While Pete DeHertogh’s childhood friends were indoors playing video games and watching TV, he was outside – mowing lawns, raking leaves and
doing yard work.
Today, at age 21, the West Hartford resident owns and operates a successful landscaping business.
Pete’s Landscaping is a new but thriving business. DeHertogh performs general lawn work, tree pruning, snow removal, landscape design and masonry. The young entrepreneur runs the business with one regular employee, but relies upon friends to lend hands in the busy springtime.
In the spring, summer and fall, it’s not unusual for him to work 12-hour days – every day of the week. If the winter is mild with little snowfall, like last year, he keeps busy clearing brush, doing yard work and teaching himself new trades, such as light carpentry.
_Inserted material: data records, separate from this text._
-- ==== Sys2Proof/Machine/Freezes.lean ====
section
/-! DEFINITION. `FREEZE_AT`, `EPOCH_SET`, `READ_SHADOW`, `ATTR_LOAD` and `ATTR_CLEAR` (R77, R88 to R90, R61 to R63). -/

namespace Sys2Proof.Machine

/-! ## `FREEZE_AT` -/

/-- Body of a FREEZE flit (Table 13.14). -/
def freezeBody (kind req seq t inst reason : Nat) : List Byte :=
  le 1 kind ++ le 1 req ++ le 2 seq ++ le 8 t ++ le 1 inst ++ le 1 reason ++ zeros 6

/-- The next fabric sequence: 16 bits, 0 never assigned. -/
def nextFabSeq (s : State) : Nat := s.obs.fab.fabSeq % 0xFFFF + 1

/-- What a repeat of a distributed freeze is known by (R315). -/
def freezeKey (q : Nat) : List Byte := le 1 0x30 ++ le 2 q

/-- Is the elected root reachable (R318)? -/
def rootReached (s : State) : Bool :=
  let f := s.obs.fab
  f.root || ((portUp s true || portUp s false) && f.members.any fun m => m.id == f.rootId)

/-- A fabric freeze (R98, R315): the root assigns the sequence and distributes T, another member asks the root. -/
def fabricFreeze (t : Nat) (r : Nat) (h : Held) (s : State) : State :=
  let f := s.obs.fab
  let me := s.aon.instId
  if !canPark s r h then s
  else if s.aon.misalign || !rootReached s then fail r h stNoResource s
  else if f.root then
    let q := nextFabSeq s
    let s := onFab (fun f => { f with fabSeq := q }) s
    let s := if 1 < f.count then fabCast 3 0x30 (freezeKey q) (freezeBody 1 me q t 0 0) s else s
    match swFreeze t true q [ringPart s r] s with
    | (none, _) => fail r h stNoResource s
    | (some id, s) =>
      if 1 < f.count then
        park r h (.fabFreeze q (f.count - 1) id)
          (onFab (fun f => { f with freezeCmds := f.freezeCmds ++ [⟨r, h.seq, t⟩] }) s)
      else finish r h stOk (lo32 id) false s
  else
    park r h (.fabFreeze 0 f.count 0) (onFab (fun f => { f with freezeCmds := f.freezeCmds ++ [⟨r, h.seq, t⟩] })
      (fabSend f.rootId 3 0x30 (freezeBody 0 me 0 t 0 0) s))

/-- Table 4.1. -/
def doFreezeAt (r : Nat) (h : Held) (s : State) : State :=
  let fabric := bit (dw h 5) 0
  let t0 := pair (dw h 3) (dw h 4)
  let e := engGt s
  let lead := if fabric then 4096 else 1024
  let t := if t0 = 0 then gtMod (e + lead) else t0
  if fabric && !s.build.fabric then fail r h stAbsent s
  else if t0 ≠ 0 ∧ (t < e + lead ∨ e + 2 ^ 40 < t) then fail r h stTimeout s
  else if s.obs.hang.seq.isSome then fail r h stAborted s
  else if fabric then fabricFreeze t r h s
  else match swFreeze t false 0 [ringPart s r] s with
    | (none, _) => fail r h stNoResource s
    | (some id, s) => finish r h stOk (lo32 id) false s

def execFreezeAt (r : Nat) : State → Answer := execOp 0x20 (checked doFreezeAt) r

/-! ## `EPOCH_SET` (R90, Table 4.6) -/

/-- A status for the words of `EPOCH_SET`, if one applies (R239). -/
def epochStatus (h : Held) : Option Nat :=
  let src := fld (dw h 3) 0 2
  if reservedBad h || src == 3
      || (src != 1 && (dw h 4 != 0 || dw h 5 != 0 || dw h 6 != 0 || dw h 7 != 0)) then some stReserved
  else if src = 1 ∧ (pair (dw h 4) (dw h 5) < 25600 ∨ 2 ^ 40 < pair (dw h 4) (dw h 5)) then some stBadLength
  else none

/-- The first boundary BASE + k × P at or after `low`. -/
def firstBound (base p low : Nat) : Nat := if low ≤ base then base else base + ceilDiv (low - base) p * p

/-- Standing schedules end at GT t. -/
def capEntries (t : Nat) (es : List EpEntry) : List EpEntry :=
  es.map fun e => { e with stop := some (match e.stop with | some x => min x t | none => t) }

/-- A schedule accepted at GT c joins those that stand. -/
def addSchedule (c : Nat) (d : Sched) (e : EpochSt) : EpochSt :=
  match d.source with
  | 0 => { e with entries := (capEntries (c + 1024) e.entries).map fun x => { x with off := some (x.off.getD c) } }
  | 1 =>
    let b := firstBound d.base d.period (c + 1024)
    { e with entries := capEntries b e.entries ++ [⟨d, [b], some b, none, none⟩] }
  | _ => { e with entries := e.entries ++ [⟨d, [], none, none, none⟩] }

def doEpochSet (r : Nat) (h : Held) (s : State) : State :=
  match epochStatus h with
  | some st => fail r h st s
  | none =>
    let p := ringPart s r
    let c := engGt s
    let base := pair (dw h 6) (dw h 7)
    let d : Sched := ⟨fld (dw h 3) 0 2, pair (dw h 4) (dw h 5), if base = 0 then gtMod (c + 1024) else base⟩
    let s := onEpoch p (fun e => { addSchedule c d e with renumber := e.renumber ++ [c] }) s
    finish r h stOk 0 false s

def execEpochSet (r : Nat) : State → Answer := execOp 0x21 doEpochSet r

/-! ## `READ_SHADOW` (R88, R89) -/

/-- Has the freeze ID been issued since `RST_N` (R80)? -/
def freezeIssued (s : State) (id : Nat) : Bool :=
  id != 0 && (decide (id ≤ s.obs.cut.issued) || decide (0xFFFF ≤ s.obs.cut.issued))

def freezePending (s : State) (id : Nat) : Bool := (freezes s).any fun f => f.id == id

/-- Header block (Table 4.5). -/
def shadowHeader (b : Shadow) (p n : Nat) (refused : Bool) : List U64 :=
  [BitVec.ofNat 64 (b.id * 2 ^ 48 + n * 2 ^ 32 + b2n refused * 32 + b2n b.fabric * 16 + p),
   BitVec.ofNat 64 b.t, BitVec.ofNat 64 b.finalGt,
   if p = 0 then BitVec.ofNat 64 (portSum b.bank.rsent) - BitVec.ofNat 64 (portSum b.bank.rrecv) else 0,
   if p = 0 then BitVec.ofNat 64 (portSum b.bank.fsent) - BitVec.ofNat 64 (portSum b.bank.frecv) else 0, 0, 0, 0]

/-- Unit block: the FOREIGN and LOST flags leave zeros in place of values, a missing consent the accounting word. -/
def shadowBlock (s : State) (b : Shadow) (p u : Nat) (refused : Bool) : List U64 :=
  let foreign := (unitOf s u).owner != p
  let lost := !foreign && (unitOf s u).shadowLost
  let w0 := BitVec.ofNat 64 (b.id * 2 ^ 48 + b2n lost * 2 ^ 47 + b2n foreign * 2 ^ 46 + u)
  let k := if foreign || lost then default else smGet ubankD b.bank.u u
  w0 :: (if refused then List.replicate 20 0 else counterWords k) ++ [k.acct, 0, 0]

/-- The whole output. -/
def shadowOut (s : State) (b : Shadow) (p : Nat) (h : Held) (refused : Bool) : List U64 :=
  let u0 := fld (dw h 4) 0 12
  let n := fld (dw h 4) 16 12 - u0 + 1
  shadowHeader b p n refused ++ ((List.range n).flatMap fun i => shadowBlock s b p (u0 + i) refused)
    ++ (if bit (dw h 3) 16 then
      (List.range 512).map fun i => if refused then 0 else opsWord b.bank (p * 512 + i) else [])

/-- The freeze named is not pending: its output is written, or it is no longer held. -/
def shadowNow (r : Nat) (h : Held) (s : State) : State :=
  match s.obs.cut.shadow with
  | some b =>
    if b.id = fld (dw h 3) 0 16 then
      let p := ringPart s r
      let no := !hasConsent s p 0
      writeOut r h (dAddr h 5) (shadowOut s b p h no) no s
    else fail r h stAborted s
  | none => fail r h stAborted s

def doReadShadow (r : Nat) (h : Held) (s : State) : State :=
  let id := fld (dw h 3) 0 16
  if !freezeIssued s id then fail r h stReserved s
  else if s.build.units ≤ fld (dw h 4) 16 12 ∨ fld (dw h 4) 16 12 < fld (dw h 4) 0 12 then fail r h stBadLength s
  else if !canPark s r h then s
  else if freezePending s id then park r h .freeze s
  else shadowNow r h s

def execReadShadow (r : Nat) : State → Answer := execOp 0x22 (checked doReadShadow) r

/-! ## `ATTR_LOAD` and `ATTR_CLEAR` (R61 to R63, R239, R404) -/

/-- A source entry that R61 refuses by its bits. -/
def attrBad (site : Nat) (w : U64) : Bool :=
  (bit w 0 && (fld w 4 2 != 0 || decide (16 ≤ attrPart w) || decide (12 ≤ attrRole w))) || (site == 0xFFFFF && w != 0)

/-- A valid table entry of another partition. -/
def attrForeign (s : State) (p site : Nat) : Bool :=
  match attrOf s site with | some e => attrPart e != p | none => false

/-- Status of source entries from a site on, and whether it is a breach. -/
def attrStatus (s : State) (p first : Nat) (ws : List U64) : Option (Nat × Bool) :=
  let es := ws.zipIdx.map fun e => (first + e.2, e.1)
  if es.any fun e => attrBad e.1 e.2 then some (stReserved, false)
  else if es.any fun e => bit e.2 0 && attrForeign s p e.1 then some (stFence, true)
  else if es.any fun e => bit e.2 0 && attrPart e.2 != p then some (stFence, false)
  else none

/-- Write the valid entries of a list. -/
def attrWrite (first : Nat) (ws : List U64) (s : State) : State :=
  onHed (fun h => { h with attr := ws.zipIdx.foldl (fun m e =>
    if bit e.1 0 then smPut u64D m (first + e.2) e.1 else m) h.attr }) s

/-- Entries that a list writes. -/
def attrCount (ws : List U64) : Nat := (ws.filter fun w => bit w 0).length

/-- The RFP record after a change of the table, to the partition's contexts (R63). -/
def attrChanged (p : Nat) (s : State) : State := offerPart p (rfpRec s p 1 (engGt s)) s

/-- Does the range of sites lie within the table? -/
def attrInside (s : State) (first n : Nat) : Bool := decide (first + n ≤ s.build.attrEntries)

def doAttrLoad (r : Nat) (h : Held) (s : State) : State :=
  let first := fld (dw h 3) 0 20
  if first % 8 ≠ 0 || !attrInside s first (8 * dLen h 6) then fail r h stBadLength s
  else beginRead true r h 0 (dAddr h 4) (dLen h 6) [] s

def execAttrLoad (r : Nat) : State → Answer := execOp 0x30 (checked doAttrLoad) r

/-- Ask for the next group of 8 of the second pass: each is checked again as it is read (R404). -/
def askGroup (r : Nat) (h : Held) (done : Nat) (s : State) : Option State :=
  issueRead (.cmd r h.seq 1) (ringPart s r) (dAddr h 4 + 8 * done) 1 s

/-- The first pass has been read: its checks, then the second pass. -/
def attrFirst (got : List (List U64)) (r : Nat) (h : Held) (s : State) : State :=
  match attrStatus s (ringPart s r) (fld (dw h 3) 0 20) (gotOf got 0) with
  | some (st, b) => finish r h st 0 b s
  | none => match askGroup r h 0 s with
    | some t => setStage r h.seq (.read 1 []) t
    | none => s

/-- Groups of 8 written whole, up to one that now fails the checks: entries written, and whether one failed. -/
def attrGroups (fuel p site : Nat) (ws : List U64) (acc : Nat × Bool × State) : Nat × Bool × State :=
  match fuel with
  | 0 => acc
  | n + 1 =>
    if ws.isEmpty || acc.2.1 then acc
    else
      let g := ws.take 8
      if (attrStatus acc.2.2 p site g).isSome then (acc.1, true, acc.2.2)
      else attrGroups n p (site + 8) (ws.drop 8) (acc.1 + attrCount g, false, attrWrite site g acc.2.2)

/-- The load ends, with the entries written. -/
def attrEnd (st n : Nat) (r : Nat) (h : Held) (s : State) : State :=
  let s := if st = stOk ∨ 0 < n then attrChanged (ringPart s r) s else s
  finish r h st (lo32 n) false s

/-- A group of the second pass has been read: `old` holds the words of the earlier groups. -/
def attrSecond (old ws : List U64) (r : Nat) (h : Held) (s : State) : State :=
  let site := fld (dw h 3) 0 20 + old.length
  let (n, bad, s) := attrGroups ws.length (ringPart s r) site ws (attrCount old, false, s)
  if bad then attrEnd stAborted n r h s
  else if old.length + ws.length ≥ 8 * dLen h 6 then attrEnd stOk n r h s
  else match askGroup r h (old.length + ws.length) s with
    | some t => setStage r h.seq (.read 1 [[], old ++ ws]) t
    | none => s

def doAttrClear (r : Nat) (h : Held) (s : State) : State :=
  let a := fld (dw h 3) 0 20
  let b := fld (dw h 4) 0 20
  let p := ringPart s r
  if b < a || !attrInside s a (b - a + 1) then fail r h stBadLength s
  else
    let hit := (s.obs.hed.attr.filter fun e => decide (a ≤ e.1) && decide (e.1 ≤ b) && (attrOf s e.1).isSome).map (·.1)
    if hit.any (attrForeign s p) then finish r h stFence 0 true s
    else
      let s := onHed (fun q => { q with attr := hit.foldl (fun m k =>
        smPut u64D m k (smGet u64D m k &&& ~~~ 1)) q.attr }) s
      finish r h stOk (lo32 hit.length) false (attrChanged p s)

def execAttrClear (r : Nat) : State → Answer := execOp 0x31 (checked doAttrClear) r

end Sys2Proof.Machine
end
DeHertogh, who is Peter III in his family, comes from a long line of landscapers. His great-grandfather Peter owned a landscape business in Rhode Island for several years. He later expanded to New York, where, among many places, he serviced the mansion of the president of U.S. Steel.
When Pete’s great-grandfather died suddenly of a heart attack, his son Kenneth took over at age 20. When he had a son, Peter II, he worked in the business until he decided to become an engineer. But when Peter II had a son, he encouraged him to learn how to mow grass and taught his son about caring for trees, clearing brush and yard work.
“My dad believed in hard work and not sitting idle,” said DeHertogh. He credited both of his parents for instilling in him a solid work ethic.
“I started getting jobs mowing lawns at age 13,” DeHertogh recalled in a phone interview from his home in West Hartford. He lives with his parents, Peter and Anne DeHertogh, while he saves money to find his own place. “I used to get dropped off around town by my mom while she sat in the car doing work as I mowed lawns all summer.”
At Hall High School, DeHertogh found time to play on the varsity football team, running out after practice to rake leaves. But his high school years were a difficult time. He was juggling his business and school work, although he was able to maintain good grades. He left Hall High before his graduation date of 2010 and finished coursework at Capital Community College. By that time, he was working 30 hours a week.
Last year, he took a break from actually running his business to learn more about the trade and to pick up additional skills. He took a job with City Services, where he was involved with yard design and learned more about masonry.
Since last fall, he’s returned to running his company. Business is going well, but he is always looking for new clients. And when there’s no snow, that greatly affects his income.
“People don’t realize that landscaping is not an easy job,” explained DeHertogh, citing the costs of fuel (for his expensive Dodge truck and equipment), taxes on his company and the purchase and maintenance of equipment. In addition to these costs, he has to pay for storage space for his landscaping tools. “My profit margin isn’t that high after all these costs,” he said.
“Every year, I have to prioritize what new machines to buy,” said DeHertogh. This past year, he bought new snowblowers. He’d love to purchase a snowplow, but they cost $6,000 or more, so that plan is on hold for now.
DeHertogh said he charges an average $35 for lawn service, but he negotiates depending on the size of the lawn and condition of the grass. He offers group rates for neighbors. His average for snow removal (street, stairs and driveway) is $65 for the job, but he charges more if the snowfall is more than six inches. “When it comes to a trade job, you really do get what you pay for,” DeHertogh noted.
“Too many people in West Hartford have been abused by contractors,” said DeHertogh. He reassures customers he is reliable, conscientious, will pay attention to the smallest details and will not take advantage of them. So far, he’s been successful by word-of-mouth and hasn’t had to advertise. Although his jobs are mostly residential, he is getting insured soon to be licensed to work commercial.
Encouraged by his parents to continue his education, he is also working toward an associate’s degree in criminal justice at Tunxis Community College. He attends night courses and expects to finish next December. As a fallback career, he’s thinking about becoming a policeman or state trooper some day.
But the landscaping business is in his blood and he has no plans to stop, even if it means being self-motivated to go to bed early, get up early and constantly look for work.
“You have to give up a lot of free time,” DeHertogh acknowledged. “But I’ll be doing this for years to come.”